[Dataset entries]
/-- O9: an instruction in ZeroPageY mode. -/
theorem witness_O9_zeroPageY :
    (Instr.ldxZpy 0xFF).mode = .zeroPageY ∧ MemMode.zeroPage 0xFF ∈ [MemMode.zeroPage 0xFF, .zeroPageX 0xFF, .zeroPageY 0xFF]
      ∧ MemMode.absoluteY 0xFFFF ∈ [MemMode.absolute 0xFFFF, .absoluteX 0xFFFF, .absoluteY 0xFFFF] := by decide

/-- O10: both pointer bytes read, at the wrap of the zero page; a low byte unbound; a high byte unbound (X = 1). -/
theorem witness_O10_clauses :
    (let s : State := { probe [] [(0x0000, 0x02), (0x00FF, 0x80)] with x := 0x01 }
    ((0xFE : Byte).toNat + s.x.toNat) % 256 == 255 && okWith (memRead s 0x00FF) 0x80
      && okWith (memRead s (BitVec.ofNat 16 ((255 + 1) % 256))) 0x02
      && failsWith (memRead { s with memLen := 0x0080 } (BitVec.ofNat 16 0x80)) (.outOfBoundsAccess 0x0080)
      && okWith (memRead { s with memLen := 0x0080 } (BitVec.ofNat 16 0x7F)) 0x00
      && failsWith (memRead { s with memLen := 0x0080 } (BitVec.ofNat 16 ((0x7F + 1) % 256))) (.outOfBoundsAccess 0x0080))
      = true := by decide

/-- O11: an effective address, and a pointer that cannot be read. -/
theorem witness_O11_clauses :
    okWith (effectiveAddress (probe [] []) (.absolute 0xFFFF)) 0xFFFF = true
      ∧ failsWith (effectiveAddress State.reset (.indirectY 0x10)) (.outOfBoundsAccess 0x0010) = true := by decide

/-- O12: 127 entries, 128, none, one; 255 and 256 where STACK_CAPACITY is 256. -/
theorem witness_O12_clauses :
    invCheck { probe [] [] with sp := 127 } = true ∧ 127 < (probe [] []).stackCapacity
      ∧ invCheck { probe [] [] with sp := 128 } = true ∧ 128 = (probe [] []).stackCapacity
      ∧ invCheck { wide with sp := 255 } = true ∧ 255 < wide.stackCapacity
      ∧ invCheck { wide with sp := 256 } = true ∧ 256 = wide.stackCapacity
      ∧ invCheck { probe [] [] with sp := 0 } = true ∧ invCheck { probe [] [] with sp := 1 } = true := by decide

/-- O13: the last two entries, and only one entry free. -/
theorem witness_O13_clauses :
    invCheck { probe [] [] with sp := 126 } = true ∧ 126 + 2 ≤ (probe [] []).stackCapacity
      ∧ invCheck { probe [] [] with sp := 127 } = true ∧ (probe [] []).stackCapacity < 127 + 2 := by decide

/-- O20: an operand of LDA, LDX and LDY that is read, at the last bound address, and one that is not. -/
theorem witness_O20_operands :
    (ldaForms 0x10 0x02FF).any (fun form => okWith (form.src.get (probe [] [(0x02FF, 0x77)])) 0x77) = true
      ∧ (ldaForms 0x10 0x0300).any (fun form => failsWith (form.src.get (probe [] [])) (.outOfBoundsAccess 0x0300)) = true
      ∧ (ldxForms 0x10 0x02FF).any (fun form => okWith (form.src.get (probe [] [(0x02FF, 0x77)])) 0x77) = true
      ∧ (ldxForms 0x10 0x0300).any (fun form => failsWith (form.src.get (probe [] [])) (.outOfBoundsAccess 0x0300)) = true
      ∧ (ldyForms 0x10 0x02FF).any (fun form => okWith (form.src.get (probe [] [(0x02FF, 0x77)])) 0x77) = true
      ∧ (ldyForms 0x10 0x0300).any (fun form => failsWith (form.src.get (probe [] [])) (.outOfBoundsAccess 0x0300)) = true := by
  decide

/-- O21: an address of STA, STX and STY that is bound, one that is not, and a pointer of STA that cannot be read. -/
theorem witness_O21_addresses :
    invCheck (probe [] []) = true ∧ (0x02FF : Word).toNat < (probe [] []).memLen
      ∧ (probe [] []).memLen ≤ (0x0300 : Word).toNat
      ∧ (staForms 0x10 0x02FF).any (fun form => okWith (effectiveAddress (probe [] []) form.mode) 0x02FF) = true
      ∧ (stxForms 0x10 0x02FF).any (fun form => okWith (effectiveAddress (probe [] []) form.mode) 0x02FF) = true
      ∧ (styForms 0x10 0x0300).any (fun form => okWith (effectiveAddress (probe [] []) form.mode) 0x0300) = true
      ∧ (staForms 0x10 0x0300).any (fun form => failsWith (effectiveAddress State.reset form.mode) (.outOfBoundsAccess 0x0010))
        = true := by decide

/-- O23: X at STACK_CAPACITY and one above; the largest X where STACK_CAPACITY is 256, and a full stack of 256 that TSX reads
as 0 (R156, R157). -/
theorem witness_O23_clauses :
    (0x80 : Byte).toNat ≤ ({ probe [] [] with x := 0x80 } : State).stackCapacity
      ∧ ({ probe [] [] with x := 0x81 } : State).stackCapacity < (0x81 : Byte).toNat
      ∧ wide.stackCapacity = 256 ∧ isNext (exec .txs { wide with x := 0xFF }) = true
      ∧ (match exec .tsx { wide with sp := 256, x := 0x77 } with
        | .next t => t.x == 0x00 && t.flags.z && t.sp == 256
        | _ => false) = true := by decide

/-- O24, O25: an operand of ADC and SBC that is read, and one that is not. -/
theorem witness_O24_O25_operands :
    (adcForms 0x10 0x02FF).any (fun form => okWith (form.src.get (probe [] [(0x02FF, 0x77)])) 0x77) = true
      ∧ (adcForms 0x10 0x0300).any (fun form => failsWith (form.src.get (probe [] [])) (.outOfBoundsAccess 0x0300)) = true
      ∧ (sbcForms 0x10 0x02FF).any (fun form => okWith (form.src.get (probe [] [(0x02FF, 0x77)])) 0x77) = true
      ∧ (sbcForms 0x10 0x0300).any (fun form => failsWith (form.src.get (probe [] [])) (.outOfBoundsAccess 0x0300)) = true := by
  decide

/-- O26, O27: an operand of AND, ORA, EOR and BIT that is read, and one that is not. -/
theorem witness_O26_O27_operands :
    (andForms 0x10 0x02FF).any (fun form => okWith (form.src.get (probe [] [(0x02FF, 0x77)])) 0x77) = true
      ∧ (andForms 0x10 0x0300).any (fun form => failsWith (form.src.get (probe [] [])) (.outOfBoundsAccess 0x0300)) = true
      ∧ (oraForms 0x10 0x02FF).any (fun form => okWith (form.src.get (probe [] [(0x02FF, 0x77)])) 0x77) = true
      ∧ (oraForms 0x10 0x0300).any (fun form => failsWith (form.src.get (probe [] [])) (.outOfBoundsAccess 0x0300)) = true
      ∧ (eorForms 0x10 0x02FF).any (fun form => okWith (form.src.get (probe [] [(0x02FF, 0x77)])) 0x77) = true
      ∧ (eorForms 0x10 0x0300).any (fun form => failsWith (form.src.get (probe [] [])) (.outOfBoundsAccess 0x0300)) = true
      ∧ (bitForms 0x10 0x02FF).any (fun form => okWith (form.src.get (probe [] [(0x02FF, 0x77)])) 0x77) = true
      ∧ (bitForms 0x10 0x0300).any (fun form => failsWith (form.src.get (probe [] [])) (.outOfBoundsAccess 0x0300)) = true := by
  decide

/-- O28: an operand of CMP, CPX and CPY that is read, and one that is not. -/
theorem witness_O28_operands :
    (cmpForms 0x10 0x02FF).any (fun form => okWith (form.src.get (probe [] [(0x02FF, 0x77)])) 0x77) = true
      ∧ (cmpForms 0x10 0x0300).any (fun form => failsWith (form.src.get (probe [] [])) (.outOfBoundsAccess 0x0300)) = true
      ∧ (cpxForms 0x10 0x02FF).any (fun form => okWith (form.src.get (probe [] [(0x02FF, 0x77)])) 0x77) = true
      ∧ (cpxForms 0x10 0x0300).any (fun form => failsWith (form.src.get (probe [] [])) (.outOfBoundsAccess 0x0300)) = true
      ∧ (cpyForms 0x10 0x02FF).any (fun form => okWith (form.src.get (probe [] [(0x02FF, 0x77)])) 0x77) = true
      ∧ (cpyForms 0x10 0x0300).any (fun form => failsWith (form.src.get (probe [] [])) (.outOfBoundsAccess 0x0300)) = true := by
  decide

/-- O29, O30: a read at the effective address that is made, at the last bound address in a state that meets the invariant, and
one that is not. -/
theorem witness_O29_O30_places :
    invCheck (probe [] []) = true ∧ okWith (memRead (probe [] [(0x02FF, 0x77)]) 0x02FF) 0x77 = true
      ∧ failsWith (memRead (probe [] []) 0x0300) (.outOfBoundsAccess 0x0300) = true
      ∧ [aslForms, lsrForms, rolForms, rorForms, incForms, decForms].all (fun forms =>
          (forms 0x10 0x02FF).any (fun form => okWith (effectiveAddress (probe [] []) form.mode) 0x02FF)
            && (forms 0x10 0x0300).any (fun form => okWith (effectiveAddress (probe [] []) form.mode) 0x0300)) = true := by
  decide

/-- O32: each branch condition holds in a state and does not in another. -/
theorem witness_O32_conditions :
    (∃ f : Flags, f.c = false ∧ f.z = false ∧ f.n = false ∧ f.v = false)
      ∧ ∃ f : Flags, f.c = true ∧ f.z = true ∧ f.n = true ∧ f.v = true :=
  ⟨⟨⟨false, false, false, false, false, false, false⟩, by decide⟩, ⟨true, true, true, true, true, true, true⟩, by decide⟩

/-- O33: a stored word over the top of memory, a first byte unbound, a second byte unbound. -/
theorem witness_O33_clauses :
    okWith (memRead full 0xFFFF) 0xEA = true ∧ okWith (memRead full (0xFFFF + 1)) 0x00 = true
      ∧ failsWith (memRead (probe [] []) 0x0300) (.outOfBoundsAccess 0x0300) = true
      ∧ okWith (memRead (probe [] []) 0x02FF) 0x00 = true
      ∧ failsWith (memRead (probe [] []) (0x02FF + 1)) (.outOfBoundsAccess 0x0300) = true := by decide

/-- O34: room for two entries exactly, and for one. -/
theorem witness_O34_clauses :
    invCheck { probe [] [] with sp := 126 } = true ∧ 126 + 2 ≤ (probe [] []).stackCapacity
      ∧ invCheck { probe [] [] with sp := 127 } = true ∧ (probe [] []).stackCapacity < 127 + 2 := by decide

/-- O35: two entries exactly, and one. -/
theorem witness_O35_clauses :
    invCheck { probe [] [] with sp := 2 } = true ∧ 2 ≤ 2 ∧ invCheck { probe [] [] with sp := 1 } = true ∧ 1 < 2 := by decide

/-- O36: room for three entries and a vector; room for two; no vector; its first byte only. -/
theorem witness_O36_clauses :
    invCheck { full with sp := 125 } = true ∧ 125 + 3 ≤ full.stackCapacity ∧ okWith (memRead full 0xFFFE) 0x00 = true
      ∧ okWith (memRead full 0xFFFF) 0xEA = true
      ∧ invCheck { full with sp := 126 } = true ∧ full.stackCapacity < 126 + 3
      ∧ failsWith (memRead (probe [] []) 0xFFFE) (.outOfBoundsAccess 0xFFFE) = true
      ∧ invCheck { probe [] [] with memLen := 0xFFFF } = true
      ∧ okWith (memRead { probe [] [] with memLen := 0xFFFF } 0xFFFE) 0x00 = true
      ∧ failsWith (memRead { probe [] [] with memLen := 0xFFFF } 0xFFFF) (.outOfBoundsAccess 0xFFFF) = true := by decide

## EXERCISE DETAILS:
Would you retype exactly the lines above, from the line with "1) % 256))) 0x02" to the line with "(ldxForms 0x10 0x0300).any", with both end lines kept and nothing more?

## FINAL ANSWER:
      && okWith (memRead s (BitVec.ofNat 16 ((255 + 1) % 256))) 0x02
      && failsWith (memRead { s with memLen := 0x0080 } (BitVec.ofNat 16 0x80)) (.outOfBoundsAccess 0x0080)
      && okWith (memRead { s with memLen := 0x0080 } (BitVec.ofNat 16 0x7F)) 0x00
      && failsWith (memRead { s with memLen := 0x0080 } (BitVec.ofNat 16 ((0x7F + 1) % 256))) (.outOfBoundsAccess 0x0080))
      = true := by decide

/-- O11: an effective address, and a pointer that cannot be read. -/
theorem witness_O11_clauses :
    okWith (effectiveAddress (probe [] []) (.absolute 0xFFFF)) 0xFFFF = true
      ∧ failsWith (effectiveAddress State.reset (.indirectY 0x10)) (.outOfBoundsAccess 0x0010) = true := by decide

/-- O12: 127 entries, 128, none, one; 255 and 256 where STACK_CAPACITY is 256. -/
theorem witness_O12_clauses :
    invCheck { probe [] [] with sp := 127 } = true ∧ 127 < (probe [] []).stackCapacity
      ∧ invCheck { probe [] [] with sp := 128 } = true ∧ 128 = (probe [] []).stackCapacity
      ∧ invCheck { wide with sp := 255 } = true ∧ 255 < wide.stackCapacity
      ∧ invCheck { wide with sp := 256 } = true ∧ 256 = wide.stackCapacity
      ∧ invCheck { probe [] [] with sp := 0 } = true ∧ invCheck { probe [] [] with sp := 1 } = true := by decide

/-- O13: the last two entries, and only one entry free. -/
theorem witness_O13_clauses :
    invCheck { probe [] [] with sp := 126 } = true ∧ 126 + 2 ≤ (probe [] []).stackCapacity
      ∧ invCheck { probe [] [] with sp := 127 } = true ∧ (probe [] []).stackCapacity < 127 + 2 := by decide

/-- O20: an operand of LDA, LDX and LDY that is read, at the last bound address, and one that is not. -/
theorem witness_O20_operands :
    (ldaForms 0x10 0x02FF).any (fun form => okWith (form.src.get (probe [] [(0x02FF, 0x77)])) 0x77) = true
      ∧ (ldaForms 0x10 0x0300).any (fun form => failsWith (form.src.get (probe [] [])) (.outOfBoundsAccess 0x0300)) = true
      ∧ (ldxForms 0x10 0x02FF).any (fun form => okWith (form.src.get (probe [] [(0x02FF, 0x77)])) 0x77) = true
      ∧ (ldxForms 0x10 0x0300).any (fun form => failsWith (form.src.get (probe [] [])) (.outOfBoundsAccess 0x0300)) = true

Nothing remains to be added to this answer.